Be ready to go over:
- Inmon vs. Kimball methodologies – Understanding the fundamentals, differences, and appropriate use cases for each.
- Operational Data Stores (ODS) vs. Data Warehousing – Differentiating between analytics and transactional data systems.
- Data Security & Access Frameworks – Designing robust governance and security models for enterprise data.
- Advanced concepts – Master Data Management (MDM), data mesh principles, and TOGAF framework alignment.
Example questions or scenarios:
- "Walk us through a scenario where you had to transition a legacy transactional database into a modern analytics data warehouse. Which methodology did you choose and why?"
- "How do you design an access framework that balances strict data security with the need for business users to easily query the data?"
- "Explain your approach to designing an Operational Data Store (ODS) for a highly transactional environment like airline ticketing."

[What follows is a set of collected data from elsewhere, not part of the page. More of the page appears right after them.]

-- ==== Sys2Proof/Tests/Slice0.lean ====
section
/-! SUPPORT. Our own tests: for each statement a state and operands that meet its hypotheses, ill-formed terms that the checks refuse,
and a few values of the spec. -/

set_option Elab.async false

open Sys2Proof Sys2Proof.Machine

namespace Sys2Proof.Tests

/-- The block after reset with some objects written. -/
def objs (l : List (Nat × Nat)) : State := State.reset.wAll l

/-- The debug port as the source of an access. -/
def dbg : Origin := ⟨0x40, 0⟩

/-! ## Stops -/

def sStop : State := { objs [(Reg.thmDOMAINS_UP, 0xFFFFF), (Reg.bkBANK_STATE 0, 4), (Reg.bkSTOP_CAUSE 1, 4)] with
  banks := [(0, { occ := some 3, ls := 8, hb := true, queue := [⟨5, 1000, 0, 0, 0, 90000, false, false⟩] })] }

def sLoss : State := { objs [(Reg.thmDOMAINS_UP, 0xFFFFF), (Reg.bkSTOP_CAUSE 0, 4), (Reg.bkBANK_STATE 0, 2)] with
  d2d := { lost := true, hbSince := some 0, stopLow := true }, pair := { mode := true }
  banks := [(0, { hiZ := true, hb := true, hh := true, ls := 3 })] }

def sArm (st : Nat) : State := { objs [(Reg.bkBANK_TYPE 2, 1), (Reg.opDEVICE_STATE, st), (Reg.bkSTOP_CAUSE 2, 0x80)] with
  banks := [(2, { ls := 4, occ := some 18 })] }

/-! ## Requests and events of channel 9 in bank 1 -/

def sBank (st : Nat) (x : Bank) (l : List (Nat × Nat) := []) : State :=
  let r := objs ([(Reg.bkBANK_STATE 1, 4), (Reg.bkBANK_TYPE 1, 1), (Reg.chsCH_STATE 9, st)] ++ l)
  { r with banks := [(1, { x with par := if x.occ.isSome then r.parNow 1 else {} })] }

def sReq : State := sBank 0 { freeAt := none, queue := [⟨9, 1000, 0, 3, 0, 100000, false, false⟩] }
def sFree : State := sBank 0 { occ := some 9, freeAt := some 900000 }
def sPhase (st : Nat) : State := sBank st { occ := some 9, ls := 2, hb := true, hh := st = 6, edge := 0, boostEnd := 700000 }
def sOff (hh : Bool) : State := sBank 6 { occ := some 9, ls := 2, hh := hh, boostEnd := 700000 }

/-- A proportional bank 1 with a target current for channel 9. -/
def sProp (iSet : Nat) : State := { objs [(Reg.bkBANK_STATE 1, 4), (Reg.bkBANK_TYPE 1, 2)] with
  banks := [(1, { hh := true })], chans := [(9, { iNext := [(iSet, 0)] })] }
def sDiag : State := sBank 0 { ls := 2, occ := some 9, first := 0, railOk := true }
def sTest (st ty : Nat) : State := { sBank 0 { test := some (9, 0), round := [9, 10] } [(Reg.bkBANK_STATE 1, st), (Reg.bkBANK_TYPE 1, ty)] with
  chans := [(9, { railOn := some 0 })] }
def cdW (o : Option Nat) : CdWin := ⟨9, 100000, 50000, o, State.reset.parNow 1⟩
def sCd (o : Option Nat) : State := sBank 0 { cd := some (cdW o) }
def sCal (st : Nat) : State := { objs [(Reg.calCAL_STATE, st), (Reg.thmDOMAINS_UP, 0xFFFFF), (Reg.bkBANK_TYPE 1, 1), (Reg.bkBANK_STATE 1, 1)] with
  pwr := { calLeft := [9, 10] }, banks := [(1, { cal := some (9, 999960000) })] }
/-- Samples with a kink in the middle. -/
def kinked : List Int := (List.range 800).map fun (k : Nat) => if k < 400 then 0 else 10 * ((k : Int) - 400)
def calV (g : Nat) : CalVals := ⟨3, g, -3, 32768, [1, 2], 4, 32768⟩

def sSlow : State := sBank 7 { occ := some 9, ls := 2, decayAt := some 0 } [(0x500100 + 2048 + 256 + 9, 2)]
def sP3 : State := sBank 3 { occ := some 9, ls := 2, boostEnd := 950000 }
def sLimit : State := sBank 7 { occ := some 9, ls := 2, decayAt := some 0, limitAt := some 900000 }
def sRail : State := sBank 2 { hb := true, hbOn := some 0 } [(Reg.bkVBOOST_MIN 1, 100)]

theorem witness_StepRunsFront : ({ State.reset with pending := [.idcode 0] } : State).pending = Instr.idcode 0 :: [] := by decide

theorem witness_EmptyQueueIdles : State.reset.pending = [] := by decide

theorem witness_StepKeepsInvariant : State.reset.storesWf = true := by decide +kernel

theorem witness_StoresKeptByOtherCommands : (Instr.idcode 0).storage = false := by decide

/-- Two values of record 0x10, and the NVM that holds the first in both copies under sequence 7. -/
def recOld : Bytes := List.replicate 240 0xFF
def recNew : Bytes := 1 :: List.replicate 239 0xFF
def nRec : Nvm := { cells := (copyOps 32 1 (recImage 0x10 7 recOld) ++ copyOps 33 1 (recImage 0x10 7 recOld)).foldl (fun c o => o.apply c) [] }

/-- The same after k whole writes of the new value's copies and a cut one that leaves its page erased. -/
def nCut (k : Nat) : Nvm :=
  let ops := copyOps 32 1 (recImage 0x10 8 recNew) ++ copyOps 33 1 (recImage 0x10 8 recNew)
  let cut := (ops.drop k).head?.map fun o => NvmOp.page o.pageNo (List.replicate 256 0xFF)
  { nRec with cells := (ops.take k ++ cut.toList).foldl (fun c o => o.apply c) nRec.cells }

set_option maxRecDepth 20000 in
theorem witness_RecordSurvivesCut : 0x10 ∈ recIds ∧ (recPages 0x10).2.2 = 1 ∧ recNew.length ≤ 240 ∧ 7 + 1 < 2 ^ 32 ∧
    nRec.copy 0x10 false = some (7, recOld) ∧ nRec.copy 0x10 true = some (7, recOld) ∧ (nCut 0).copy 0x10 (decide (0 = 1)) = none ∧
    (nCut 1).copy 0x10 (decide (1 = 1)) = none := by decide +kernel

theorem witness_HardStops : let a := sStop.advance 1000000
    (a.domUp 18 = true ∧ a.d2d.lost = false ∧ a.since a.d2d.lastRx 50000 = true ∧ a.r (Reg.bkBANK_STATE 0) = 4) ∧ 40 ≤ 40 ∧
      10499 < 10500 := by decide +kernel

theorem witness_StopsEnd : let a := sLoss.advance 1000000
    (a.domUp 18 = true ∧ a.since a.d2d.lastTx 10000 = true) ∧
    (a.d2d.lost = true ∧ a.d2d.hbSince = some 0 ∧ a.since 0 1000000 = true ∧ a.r (Reg.bkAUTO_REARM 0) = 0) ∧ a.d2d.stopLow = true ∧
    (a.pair.mode = true ∧ a.since a.d2d.lossAt 1000000 = true ∧ a.rb (Reg.bkSTOP_CAUSE 0) 2 = true ∧
      a.rb (Reg.bkSTOP_CAUSE 1) 2 = false) ∧ (8999 < 9000 ∧ 2000 ≤ 2000 ∧ (a.bank 0).hb = true ∧ (a.bank 0).hh = true) := by
  decide +kernel

theorem witness_ArmDisarm : let a := (sArm 3).advance 1000000
    a.accCheck dbg (Reg.bkARM 2) 1 1 true = 0 ∧ a.bankRuns 2 = false ∧ a.armCheck 2 ≠ 0 ∧
      a.accCheck dbg (Reg.bkARM 2) 1 0 true = 0 := by decide +kernel

theorem witness_RequestsRun : (let a := (sBank 0 {}).advance 1000000;
      a.accCheck dbg (Reg.chTEST_PULSE 9) 4 100 true = 0 ∧ a.r (Reg.bkBANK_STATE 1) = 4 ∧ a.r (Reg.bkBANK_TYPE 1) = 1 ∧
        a.zoneOf 9 = none ∧ 100 ≤ a.r (Reg.chMAX_ON 9) ∧ a.r (Reg.chdCH_FAULT 9) = 0 ∧ (a.bank 1).occ = none) ∧
    ((sArm 3).advance 0).r (Reg.bkBANK_STATE 1) ≠ 4 ∧
    (let a := sReq.advance 1000000;
      ∃ q, (a.bank 1).queue.find? (fun q => decide (q.ch = 9 ∧ q.deadline ≤ a.up) && !q.re) = some q ∧ q.test = false) ∧
    (let a := sReq.advance 50000;
      ∃ q, (a.bank 1).queue = [q] ∧ q.ch = 9 ∧ q.ts ≤ a.up ∧ q.re = false ∧ q.test = false ∧ (a.bank 1).occ = none ∧ (a.bank 1).cd = none ∧
        a.r (Reg.bkBANK_STATE 1) = 4 ∧ a.r (Reg.bkBANK_TYPE 1) = 1) ∧
    (let a := sFree.advance 1000000;
      (a.bank 1).freeAt = some 900000 ∧ 900000 ≤ a.up ∧ (a.bank 1).queue = []) :=
  ⟨by decide +kernel, by decide +kernel, ⟨_, rfl, rfl⟩, ⟨_, rfl, by decide +kernel⟩, by decide +kernel⟩

theorem witness_InjectorPhases : (let a := (sPhase 2).advance 1000000; let x := a.bank 1;
      a.inPhase 9 2 = true ∧ x.p 1 ≤ 10000 ∧ a.since x.edgeAt 500 = true ∧ x.p 3 < 10000 + x.p 4 ∧ x.p 5 ≠ 0) ∧
    (let a := (sPhase 2).advance 1000000; let x := a.bank 1;
      a.inPhase 9 2 = true ∧ 9000 < x.p 1 ∧ a.since x.edge (tenth (x.p 2)) = true ∧ x.p 3 < 9000 + x.p 4 ∧ x.p 5 ≠ 0) ∧
    (let a := sP3.advance 1000000; let x := a.bank 1;
      a.inPhase 9 3 = true ∧ a.peakOver 9 = false ∧ 7500 + x.p 4 ≤ x.p 3 ∧ a.since x.edgeAt 500 = true) ∧
    (let a := (sPhase 4).advance 1000000; (a.inPhase 9 3 || a.inPhase 9 4) = true ∧ a.peakOver 9 = true ∧ (a.bank 1).p 7 < 2501) ∧
    (let a := (sPhase 5).advance 1000000; let x := a.bank 1; a.inPhase 9 5 = true ∧ 2500 ≤ x.p 7 ∧ a.since x.edgeAt 500 = true) ∧
    (let a := (sOff true).advance 1000000; let x := a.bank 1;
      (a.inPhase 9 4 || a.inPhase 9 6) = true ∧ a.since x.edgeAt 500 = true ∧ a.since x.hhAt 1000 = true ∧ x.hh = true ∧ x.p 7 ≤ 2500) ∧
    (let a := (sOff false).advance 1000000; let x := a.bank 1;
      (a.inPhase 9 4 || a.inPhase 9 6) = true ∧ a.since x.hhAt 1000 = true ∧ x.hh = false ∧ 2200 + x.p 8 ≤ x.p 7) := by decide +kernel


theorem witness_EndDecay : (let a := (sPhase 6).advance 1000000; let x := a.bank 1;
      x.occ = some 9 ∧ x.decayAt = none ∧ x.endAt ≤ a.up ∧ x.par.iEnd < 101) ∧
    (let a := sSlow.advance 1000000; let x := a.bank 1;
      x.decayAt = some 0 ∧ a.inPhase 9 7 = true ∧ x.fast = false ∧ x.p 9 = 2 ∧ a.since 0 (tenth (x.p 10)) = true ∧ 100 ≤ x.par.iEnd ∧
        a.pair.handover ≠ 2 ∧ x.limitAt = none ∧ a.since 0 (tenth (x.p 11)) = true) ∧
    (let a := sLimit.advance 1000000; let x := a.bank 1;
      x.limitAt = some 900000 ∧ 900000 ≤ a.up ∧ a.inPhase 9 7 = true ∧ a.pair.handover ≠ 2) := by decide +kernel


theorem witness_ProportionalLoop : (let a := (sProp 0).advance 1000000;
      a.r (Reg.bkBANK_STATE 1) = 4 ∧ a.r (Reg.bkBANK_TYPE 1) = 2 ∧ a.r (Reg.prpPWM_FREQ 1) ≠ 0 ∧
        (∃ k, a.pwmIndex 9 = some k ∧ (a.chan 9).pwmN ≤ k) ∧ (a.iDue (a.chan 9)).1 = 0) ∧
    (let a := (sProp 500).advance 1000000;
      (a.iDue (a.chan 9)).1 = 500 ∧ a.r (Reg.chdCH_FAULT 9) = 0 ∧ (a.chan 9).frozen = none) ∧
    (let a := sRail.advance 1000000;
      a.r (Reg.bkBANK_TYPE 1) = 1 ∧ (a.bank 1).hb = true ∧ a.since (a.bank 1).hsAt 2000 = true ∧ (a.par 1).vboostMin ≠ 0 ∧
        (a.par 1).railRise * a.r Reg.railVBOOST ≤ 100 * 0 ∧ (a.bank 1).hbOn = some 0) :=
  ⟨⟨by decide +kernel, by decide +kernel, by decide +kernel, ⟨_, rfl, by decide +kernel⟩, by decide +kernel⟩,
    by decide +kernel, by decide +kernel⟩

theorem witness_OnStateFaults : let a := sDiag.advance 1000000; let x := a.bank 1
    (a.lowOn 9 = true ∧ x.par.iOc ≤ 18000 ∧ a.r (Reg.bkBANK_TYPE 1) = 1 ∧ x.occ = some 9 ∧ a.follower = false ∧
      a.r (Reg.chdCH_FAULT 9) = 0) ∧
    x.decayAt = none ∧ x.openDone = false ∧ a.since x.first (tenth x.par.tOpenChk) = true ∧
    (x.railOk = true ∧ 200 < x.par.iOpen ∧ x.par.iEnd < 200 ∧ (a.chan 9).curN + 1 < a.confirm 1) ∧ x.par.iOpen ≤ 500 := by decide +kernel

theorem witness_OffStateTests : (let a := (sTest 1 1).advance 10000000000;
      a.since (a.bank 1).roundAt (1000000 * a.r (Reg.bdgOFF_PERIOD 1)) = true ∧ (a.bank 1).test = some (9, 0) ∧ a.testOk 1 = true ∧
        a.since 0 100000 = true ∧ 9 / 8 = 1) ∧
    (let a := (sTest 4 2).advance 10000000000;
      (a.bank 1).test = some (9, 0) ∧ a.testOk 1 = false ∧ (a.chan 9).railOn = some 0 ∧ a.onOk 9 = true ∧ a.since 0 10000 = true) := by
  decide +kernel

Big Data Platforms & Distributed Computing
As a Principal Solutions Architect, you must be an expert in the modern Data Services technology stack. This area evaluates your hands-on architectural experience with big data tools and your ability to optimize data ingestion and consumption patterns. A strong candidate will speak confidently about the nuances of specific technologies and how they fit into a broader ecosystem.
Be ready to go over:
- Apache Spark & Databricks – Optimizing distributed computing workloads and leveraging Databricks for engineering and ML.
- Batch vs. Real-Time Data – Navigating the nuances of latency, throughput, and architecture design for different ingestion patterns.
- Cloud Infrastructure – Specifically Azure architecture, data lakes, and optimizing cloud costs.
- Advanced concepts – Productionization of Generative AI models, managing scalable NoSQL databases alongside relational data.
Example questions or scenarios:
- "Describe a time you had to choose between a batch processing pattern and a real-time streaming pattern. What factors drove your decision?"
- "How would you optimize an Apache Spark job that is experiencing severe data skew and failing to meet SLAs?"
- "Design a data ingestion pipeline using Azure and Databricks that handles both structured financial data and unstructured telemetry data."
Stakeholder Management & Strategic Influence
Technical skills alone are not enough; you must be able to drive decisions across the company. This area tests your ability to act as a liaison between IT and business teams, facilitate workshops, and negotiate solutions. Strong performance involves demonstrating empathy for business needs while maintaining strict engineering standards.
Be ready to go over:
- Business Requirements Gathering – Translating complex business domains into robust data architectures.
- Cost Analysis & ROI – Developing and influencing decisions for technology improvements based on cost-efficiency.
- Technical Mentorship – Partnering with Principal/Senior engineers to reinforce current technology standards.
- Advanced concepts – Managing scope in Agile environments, driving consensus among conflicting executive stakeholders.
Example questions or scenarios:
- "Tell me about a time you had to negotiate a short-term, tactical solution to remove a blocker while preserving the integrity of your long-term architectural strategy."
- "How do you approach an Analytics stakeholder workshop when the business teams have conflicting priorities for a new data product?"
- "Give an example of how you influenced a decision several levels up regarding a major technology investment."